━━━ Data for processing ━━━

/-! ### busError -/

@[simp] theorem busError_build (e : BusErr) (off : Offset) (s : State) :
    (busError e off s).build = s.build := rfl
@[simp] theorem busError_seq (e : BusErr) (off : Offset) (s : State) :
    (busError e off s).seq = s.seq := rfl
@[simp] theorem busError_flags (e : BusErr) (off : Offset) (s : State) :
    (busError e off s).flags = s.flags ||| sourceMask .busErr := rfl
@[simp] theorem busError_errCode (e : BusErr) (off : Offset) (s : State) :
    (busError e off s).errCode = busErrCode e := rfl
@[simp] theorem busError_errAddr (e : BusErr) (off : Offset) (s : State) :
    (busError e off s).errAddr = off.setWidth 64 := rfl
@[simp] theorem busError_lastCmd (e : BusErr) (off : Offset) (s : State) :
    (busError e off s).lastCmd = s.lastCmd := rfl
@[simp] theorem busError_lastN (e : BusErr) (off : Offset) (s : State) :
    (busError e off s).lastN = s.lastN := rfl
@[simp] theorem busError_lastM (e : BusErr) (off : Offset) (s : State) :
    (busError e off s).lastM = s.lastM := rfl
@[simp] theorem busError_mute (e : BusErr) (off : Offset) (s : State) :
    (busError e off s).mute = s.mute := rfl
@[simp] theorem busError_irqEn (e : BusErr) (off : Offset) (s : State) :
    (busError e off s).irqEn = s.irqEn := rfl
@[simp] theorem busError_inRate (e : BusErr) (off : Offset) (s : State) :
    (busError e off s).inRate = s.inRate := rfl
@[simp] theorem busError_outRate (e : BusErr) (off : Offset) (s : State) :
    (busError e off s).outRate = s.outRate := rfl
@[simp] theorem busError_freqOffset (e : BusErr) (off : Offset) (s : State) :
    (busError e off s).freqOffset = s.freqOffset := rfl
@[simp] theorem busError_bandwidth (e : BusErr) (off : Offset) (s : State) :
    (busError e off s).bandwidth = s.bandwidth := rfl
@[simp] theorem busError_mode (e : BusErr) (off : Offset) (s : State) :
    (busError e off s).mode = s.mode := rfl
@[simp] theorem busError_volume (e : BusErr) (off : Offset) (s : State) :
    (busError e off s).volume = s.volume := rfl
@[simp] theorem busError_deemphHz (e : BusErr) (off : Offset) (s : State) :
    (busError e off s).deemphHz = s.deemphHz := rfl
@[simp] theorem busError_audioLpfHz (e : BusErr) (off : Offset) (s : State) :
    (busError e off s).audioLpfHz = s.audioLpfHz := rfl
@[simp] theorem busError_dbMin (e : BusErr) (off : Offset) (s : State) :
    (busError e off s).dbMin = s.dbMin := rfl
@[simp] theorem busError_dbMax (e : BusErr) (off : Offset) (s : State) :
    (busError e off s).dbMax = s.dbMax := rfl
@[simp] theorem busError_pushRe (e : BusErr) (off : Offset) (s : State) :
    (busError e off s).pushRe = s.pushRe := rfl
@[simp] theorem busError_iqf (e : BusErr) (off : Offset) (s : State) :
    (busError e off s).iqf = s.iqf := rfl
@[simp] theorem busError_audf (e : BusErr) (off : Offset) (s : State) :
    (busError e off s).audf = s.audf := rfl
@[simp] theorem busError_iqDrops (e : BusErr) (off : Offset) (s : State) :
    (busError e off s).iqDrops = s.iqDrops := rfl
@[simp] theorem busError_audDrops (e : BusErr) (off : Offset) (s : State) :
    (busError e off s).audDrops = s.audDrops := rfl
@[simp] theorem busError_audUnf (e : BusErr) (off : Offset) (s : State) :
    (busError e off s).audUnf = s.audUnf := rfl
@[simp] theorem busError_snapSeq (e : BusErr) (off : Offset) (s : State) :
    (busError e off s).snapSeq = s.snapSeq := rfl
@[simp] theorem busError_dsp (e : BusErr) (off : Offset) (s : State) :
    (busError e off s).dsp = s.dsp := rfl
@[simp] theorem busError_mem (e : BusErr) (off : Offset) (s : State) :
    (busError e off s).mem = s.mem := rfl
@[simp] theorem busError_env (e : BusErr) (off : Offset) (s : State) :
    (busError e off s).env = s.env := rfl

━━━

• [Instructions to follow]
Could you return exactly the stretch of the data above that starts at the line with "(busError e off s).deemphHz" and ends at the line with "(busError e off s).dsp = s.dsp := rfl", both lines included?

• [Expected answer]
    (busError e off s).deemphHz = s.deemphHz := rfl
@[simp] theorem busError_audioLpfHz (e : BusErr) (off : Offset) (s : State) :
    (busError e off s).audioLpfHz = s.audioLpfHz := rfl
@[simp] theorem busError_dbMin (e : BusErr) (off : Offset) (s : State) :
    (busError e off s).dbMin = s.dbMin := rfl
@[simp] theorem busError_dbMax (e : BusErr) (off : Offset) (s : State) :
    (busError e off s).dbMax = s.dbMax := rfl
@[simp] theorem busError_pushRe (e : BusErr) (off : Offset) (s : State) :
    (busError e off s).pushRe = s.pushRe := rfl
@[simp] theorem busError_iqf (e : BusErr) (off : Offset) (s : State) :
    (busError e off s).iqf = s.iqf := rfl
@[simp] theorem busError_audf (e : BusErr) (off : Offset) (s : State) :
    (busError e off s).audf = s.audf := rfl
@[simp] theorem busError_iqDrops (e : BusErr) (off : Offset) (s : State) :
    (busError e off s).iqDrops = s.iqDrops := rfl
@[simp] theorem busError_audDrops (e : BusErr) (off : Offset) (s : State) :
    (busError e off s).audDrops = s.audDrops := rfl
@[simp] theorem busError_audUnf (e : BusErr) (off : Offset) (s : State) :
    (busError e off s).audUnf = s.audUnf := rfl
@[simp] theorem busError_snapSeq (e : BusErr) (off : Offset) (s : State) :
    (busError e off s).snapSeq = s.snapSeq := rfl
@[simp] theorem busError_dsp (e : BusErr) (off : Offset) (s : State) :
    (busError e off s).dsp = s.dsp := rfl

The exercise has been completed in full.